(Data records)
══════
/-- The registers of the first page that stand alone. -/
def regAlone : Nat → Option Reg
  | 0x00 => some .ptpCtl | 0x08 => some .ptpStatus | 0x10 => some .ptpStep | 0x20 => some .pwrPool
  | 0x24 => some .pwrAvail | 0x80 => some .framePeriod | 0x100 => some .fqBase | 0x108 => some .fqSize
  | 0x110 => some .fqTail | 0x118 => some .fqHead | 0x120 => some .fqStatus | 0x800 => some .cardId
  | 0x808 => some .routeLo | 0x810 => some .routeHi | 0x830 => some .collTimeout | 0x940 => some .rindCe
  | _ => none

/-- The register at an offset (R417). -/
def regAt (off : Nat) : Option Reg :=
  regAlone off <|>
  regIn off 0x40 4 16 (fun i o => if o = 0 then some (.pwrCost i) else none) <|>
  regIn off 0x200 0x40 2 (fun i o =>
    let p : Port := if i = 0 then .a else .b
    if o = 0x20 then some (.pgStatus p) else if o < 0x20 ∧ o % 8 = 0 then some (.pg p (o / 8)) else none) <|>
  regIn off 0x400 0x40 4 (fun k o => match o with
    | 0x00 => some (.ropeCtl k) | 0x04 => some (.ropeMembers k) | 0x08 => some (.ropeRate k)
    | 0x10 => some (.ropeGuard k) | 0x14 => some (.ropeLat k) | 0x18 => some (.ropeState k) | _ => none) <|>
  regIn off 0x820 4 4 (fun i o => if o = 0 then some (.linkStatus i) else none) <|>
  regIn off 0x900 4 16 (fun i o => if o = 0 then some (.dramCe i) else none) <|>
  regIn off 0x1000 0x20 16 (fun w o => match o with
    | 0x00 => some (.inBase w) | 0x08 => some (.inLimit w) | 0x10 => some (.inCtl w) | _ => none) <|>
  regIn off 0x2000 0x20 64 (fun n o => match o with
    | 0x00 => some (.semValue n) | 0x08 => some (.semAdd n) | 0x10 => some (.semClaim n) | _ => none) <|>
  regIn off 0x10000 0x40 256 (fun q o => match o with
    | 0x00 => some (.qTail q) | 0x08 => some (.qHead q) | 0x10 => some (.qStatus q) | _ => none) <|>
  regIn off 0x100000 0x1000 96 (fun c o => match o with
    | 0x00 => some (.colGate c) | 0x04 => some (.colSwallow c) | 0x08 => some (.colEnergy c)
    | 0x10 => some (.poolSplit c) | 0x14 => some (.mxInject c) | 0x18 => some (.pickCtl c)
    | 0x1c => some (.vbtStatus c) | 0x20 => some (.poolCe c) | _ => none)

/-- The register is 64 bits wide. -/
def Reg.wide : Reg → Bool
  | .ptpStatus | .ptpStep | .fqBase | .fqTail | .fqHead | .pg .. | .ropeRate _ | .ropeState _ | .routeLo
  | .routeHi | .inBase _ | .inLimit _ | .inCtl _ | .semValue _ | .semAdd _ | .semClaim _ | .qTail _ | .qHead _
  | .colEnergy _ => true
  | _ => false

/-- EXPELLED of a rope: the members cut from it now (R393, R396, R397). -/
def State.expelledMask (s : State) (r : Rope) : Nat :=
  (r.members.filter fun m => r.expelled.any fun e => e.member == m && e.stands r s.timeNs).foldl
    (fun acc m => acc + 2 ^ m) 0

/-- What a read of a register returns (R6, R7). Log entry 66, DEDUCED. -/
def State.regGet (s : State) (r : Reg) : Nat :=
  match r with
  | .ptpCtl => b2n s.ptpEnable * 2 ^ 31 + s.ptpDomain.toNat * 256 + s.ptpSubport.toNat
  | .ptpStatus => b2n s.ptpLocked * 2 ^ 63 + (BitVec.ofInt 32 s.ptpOffset).toNat
  | .ptpStep => 0
  | .pwrPool => s.pwrTokens
  | .pwrAvail => (BitVec.ofInt 21 ((s.pwrTokens : Int) - s.tokensHeld noneGone)).toNat
  | .pwrCost i => s.pwrCost[i]?.getD 0
  | .framePeriod => s.framePeriod
  | .fqBase => s.fqBase.toNat
  | .fqSize => s.fqLog2
  | .fqTail => s.fqTail
  | .fqHead => s.fqHead
  | .fqStatus => s.fqDropped * 65536 + b2n (s.fqTail - s.fqHead == 2 ^ s.fqLog2) * 2 +
      b2n (!decide (4 ≤ s.fqLog2 ∧ s.fqLog2 ≤ 16))
  | .pg p 0 => (s.pg p).r0.toNat
  | .pg p 1 => (s.pg p).r1.toNat
  | .pg p 2 => (s.pg p).r2.toNat
  | .pg .. => 0
  | .pgStatus p => b2n (s.pg p).err * 2 + b2n (s.pg p).busy
  | .ropeCtl k => b2n (s.rope k).enable * 2 ^ 31 + (s.rope k).self % 32 * 256
  | .ropeMembers k => (s.rope k).mask.toNat
  | .ropeRate k => (s.rope k).num.toNat * 2 ^ 32 + (s.rope k).den.toNat
  | .ropeGuard k => (s.rope k).guard.toNat
  | .ropeLat k => (s.rope k).latMax
  | .ropeState k => s.expelledMask (s.rope k) * 2 ^ 32 + (s.rope k).subst.toNat
  | .cardId => s.cardId
  | .routeLo => s.routeLo.toNat
  | .routeHi => s.routeHi.toNat
  | .linkStatus i =>
    let l := s.links[i]?.getD {}
    b2n l.up * 2 ^ 31 + l.lanes.toNat * 256 + l.retries.toNat
  | .collTimeout => s.collNs
  | .dramCe i => ((s.dramCe[i]?).getD 0).toNat
  | .rindCe => s.rindCe.toNat
  | .inBase w => ((s.inwins[w]?).getD {}).base.toNat
  | .inLimit w => ((s.inwins[w]?).getD {}).limit.toNat
  | .inCtl w => ((s.inwins[w]?).getD {}).ctl.toNat
  | .semValue n | .semClaim n => (s.sem n).toNat
  | .semAdd _ => 0
  | .qTail q => (s.queue q).tail.toNat
  | .qHead q => (s.queue q).head.toNat
  | .qStatus q =>
    let x := s.queue q
    b2n x.stopped * 4 + b2n x.tailErr * 2 + b2n (x.run.any fun r => !r.completion)
  | .colGate c =>
    let x := s.col c
    b2n x.gated * 2 ^ 31 + b2n x.lost * 2 ^ 30 + b2n x.gateReq
  | .colSwallow c =>
    let x := s.col c
    x.fwLevel.toNat * 256 + x.hwLevel.toNat * 16 + max x.fwLevel.toNat x.hwLevel.toNat
  | .colEnergy c => (s.col c).energyLast.toNat * 2 ^ 32 + (s.col c).energyCur.toNat
  | .poolSplit c =>
    let x := s.col c
    b2n x.poolBusy * 2 ^ 31 + x.poolCurrent * 256 + x.poolTarget
  | .mxInject c =>
    let x := s.col c
    b2n x.injArm * 2 ^ 31 + x.injAcc * 2 ^ 14 + x.injRow * 2 ^ 10 + x.injCol * 2 ^ 6 + x.injBit
  | .pickCtl c => (s.col c).localityT
  | .vbtStatus c => (s.col c).retired.toNat
  | .poolCe c => (s.col c).poolCe.toNat

/-- A rope's ROPE_CTL written: SELF only while the rope is not enabled, then REJOIN (R393, R397). A card that begins to
take part decides the frames whose decision points are to come. Log entry 25, DEDUCED. -/
def State.putRopeCtl (s : State) (k : Nat) (v : Nat) : State :=
  let r := s.rope k
  let s1 := s.setRope k { r with
    enable := v.testBit 31, self := if r.enable then r.self else v / 256 % 32
    next := if r.enable then r.next else max r.next (r.frameAfter s.timeNs) }
  if v.testBit 30 then s1.rejoin k else s1

/-- A register of a rope that stands while the rope is enabled (R393). -/
def State.putRope (s : State) (k : Nat) (f : Rope → Rope) : State :=
  if (s.rope k).enable then s else s.setRope k (f (s.rope k))

/-- An inbound window updated. -/
def State.updWin (s : State) (k : Nat) (f : InWindow → InWindow) : State :=
  { s with inwins := s.inwins.setIfInBounds k (f ((s.inwins[k]?).getD {})) }

/-- A whole register written (R6, R7, R417) by a port. Log entry 66, DEDUCED. -/
def State.regPut (s : State) (p : Port) (r : Reg) (v : DWord) : State :=
  let n := v.toNat
  let w : Word := v.setWidth 32
  match r with
  | .ptpCtl => { s with ptpEnable := bit w 31, ptpDomain := bits w 15 8, ptpSubport := bits w 3 0 }
  | .ptpStep => s.ptpStep v
  | .pwrPool => { s with pwrTokens := n % 2 ^ 20 }
  | .pwrCost i => { s with pwrCost := s.pwrCost.setIfInBounds i (n % 65536) }
  | .framePeriod => { s with
      framePeriod := n % 2 ^ 32
      periodAt := if s.timeNs = 0 then s.periodAt else some (max (s.timeNs - 1) (s.periodAt.getD 0)) }
  | .fqBase => s.putFqBase v
  | .fqSize => s.putFqSize n
  | .fqHead => s.putFqHead v
  | .pg t 0 => s.updPg t fun x => { x with r0 := v &&& 0xffffffff0000ffff#64 }
  | .pg t 1 => s.updPg t fun x => { x with r1 := v }
  | .pg t 2 => s.updPg t fun x => { x with r2 := v }
  | .pg t _ => if bit v 0 then s.go t p else s
  | .pgStatus t => s.updPg t fun x => { x with err := x.err && !bit w 1 }
  | .ropeCtl k => s.putRopeCtl k n
  | .ropeMembers k => s.putRope k fun x => { x with mask := w }
  | .ropeRate k => s.putRope k fun x => x.putRate s.timeNs (bits v 63 32) w
  | .ropeGuard k => s.setRope k { s.rope k with guard := w }
  | .cardId => { s with cardId := n % 32 }
  | .routeLo => { s with routeLo := v }
  | .routeHi => { s with routeHi := v }
  | .linkStatus i =>
    let l : Link := s.links[i]?.getD {}
    let keep : Byte := ~~~ (bits w 7 0)
    { s with links := s.links.setIfInBounds i { l with retries := l.retries &&& keep } }
  | .collTimeout => { s with collTimeout := n % 2 ^ 32 }
  | .dramCe i => { s with dramCe := s.dramCe.setIfInBounds i w }
  | .rindCe => { s with rindCe := w }
  | .inBase k => s.updWin k fun x => { x with base := v &&& 0x000fffffffff0000#64 }
  | .inLimit k => s.updWin k fun x => { x with limit := v &&& 0x000fffffffff0000#64 }
  | .inCtl k => s.updWin k fun x => { x with ctl := v &&& 0xffffffff00000097#64 }
  | .semValue k => s.setSem k v
  | .semAdd k => s.setSem k (s.sem k + v)
  | .qTail q => s.putTail p q v
  | .qStatus q => s.updQueue q fun x => { x with tailErr := x.tailErr && !bit w 1 }
  | .colGate c => s.putGate c w
  | .colSwallow c => s.updCol c fun x => { x with fwLevel := bits w 11 8 }
  | .poolSplit c => s.putSplit c n
  | .mxInject c => s.updCol c fun x => { x with
      injArm := bit w 31, injAcc := fieldNat w 16 14, injRow := fieldNat w 13 10, injCol := fieldNat w 9 6
      injBit := fieldNat w 4 0 }
  | .pickCtl c => s.updCol c fun x => { x with localityT := n % 65536 }
  | .poolCe c => s.updCol c fun x => { x with poolCe := w }
  | .ptpStatus | .pwrAvail | .fqTail | .fqStatus | .ropeLat _ | .ropeState _ | .semClaim _ | .qHead _
  | .colEnergy _ | .vbtStatus _ => s

/-! ## Accesses to BAR0 (R417) -/

/-- What an access of a size at an offset reaches: a whole register, the lower or the upper half of one, no
register, or nothing that completes. -/
inductive Bar0Acc where
  | whole (r : Reg) | lower (r : Reg) | upper (r : Reg) | unlisted | bad
  deriving DecidableEq, Repr

/-- The access that a size and an offset make (R417). -/
def bar0Acc (off size : Nat) : Bar0Acc :=
  if size = 8 ∧ off % 8 = 0 then
    match regAt off, regAt (off + 4) with
    | some r, _ => if r.wide then .whole r else .bad
    | none, some _ => .bad
    | none, none => .unlisted
  else if size = 4 ∧ off % 4 = 0 then
    match regAt off, (if 4 ≤ off then regAt (off - 4) else none) with
    | some r, _ => if r.wide then .lower r else .whole r
    | none, some r => if r.wide then .upper r else .unlisted
    | none, none => .unlisted
  else .bad

/-- A port stages the lower half of the register at an offset. Log entry 64, DEDUCED. -/
def State.stage (s : State) (p : Port) (off : Nat) (v : Word) : State :=
  match p with
  | .a => { s with stagedA := some (off, v) }
  | .b => { s with stagedB := some (off, v) }

/-- The lower half that joins a write of an upper half (R417). -/
def State.lowerHalf (s : State) (p : Port) (off : Nat) (r : Reg) : Nat :=
  match s.staged? p with
  | some (o, v) => if o + 4 = off then v.toNat else s.regGet r % 2 ^ 32
  | none => s.regGet r % 2 ^ 32

/-- A write to BAR0 (R417). Log entry 64, DEDUCED. -/
def State.bar0Write (s : State) (p : Port) (off size : Nat) (v : DWord) : State :=
  if ¬ s.barLive p then s
  else
    let s1 := s.unstage p
    match bar0Acc off size with
    | .whole r => s1.regPut p r v
    | .lower _ => s.stage p off (v.setWidth 32)
    | .upper r => s1.regPut p r (BitVec.ofNat 64 (v.toNat % 2 ^ 32 * 2 ^ 32 + s.lowerHalf p off r))
    | .unlisted | .bad => s1

/-- BAR0_LOWER_HALF_WRITE (R417). -/
def execBar0LowerHalfWrite (p : Port) (off : Nat) (v : Word) (s : State) : Host.Outcome State Fault Refusal :=
  .next (s.bar0Write p off 4 (v.setWidth 64))
/-- REGISTER_WRITE (R6, R417). -/
def execRegisterWrite (p : Port) (off size : Nat) (v : DWord) (s : State) : Host.Outcome State Fault Refusal :=
  .next (s.bar0Write p off size v)

/-- The side effect of a register's read (R414). -/
def State.readEffect (s : State) (p : Port) : Reg → State
  | .semClaim n => s.claimSem p n
  | _ => s

/-- A read of BAR0 (R417). Log entry 64, DEDUCED. -/
def State.bar0Read (s : State) (p : Port) (off size : Nat) : State :=
  if ¬ s.barLive p then s
  else
    let tell (s : State) (v : Nat) : State := s.tellHost p (bar0 off) (toLe size v)
    match bar0Acc off size with
    | .whole r | .lower r => tell (s.readEffect p r) (s.regGet r)
    | .upper r => tell (s.readEffect p r) (s.regGet r / 2 ^ 32)
    | .unlisted => tell s 0
    | .bad => { s with outbox := s.outbox ++ [.unsupported p] }

/-! ## BAR2 (R413) -/

/-- A byte of G7 DRAM read through BAR2: all ones above the memory; a sector with an uncorrectable error returns
no data, and the spec states no byte for it. -/
def State.bar2Byte (s : State) (a i : Nat) : Byte :=
  if dramSize ≤ a + i then 0xff#8
  else if (s.eccAt (mkKey regDram (a + i)) 1).isSome then Config.freeByte 11 (s.freeCtr + i)
  else s.byte (mkKey regDram (a + i))

/-- Bytes written through BAR2; those above the memory are dropped, those in a stash entry's range are performed on its
copy, filled first (R283). -/
def bar2Put (s : State) (a : Nat) : List Byte → State
  | [] => s
  | b :: bs => bar2Put (if dramSize ≤ a then s else (s.fillAt (mkKey regDram a)).put (mkKey regDram a) [b])
      (a + 1) bs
══════
■ HOW TO COMPLETE THIS TASK
Among the entries above, find the line with "BAR2 (R413) -/" and the line with "copy, filled first (R283). -/"; give again exactly these two lines and all lines between them.

■ OUTPUT FOR THIS EXERCISE
/-! ## BAR2 (R413) -/

/-- A byte of G7 DRAM read through BAR2: all ones above the memory; a sector with an uncorrectable error returns
no data, and the spec states no byte for it. -/
def State.bar2Byte (s : State) (a i : Nat) : Byte :=
  if dramSize ≤ a + i then 0xff#8
  else if (s.eccAt (mkKey regDram (a + i)) 1).isSome then Config.freeByte 11 (s.freeCtr + i)
  else s.byte (mkKey regDram (a + i))

/-- Bytes written through BAR2; those above the memory are dropped, those in a stash entry's range are performed on its
copy, filled first (R283). -/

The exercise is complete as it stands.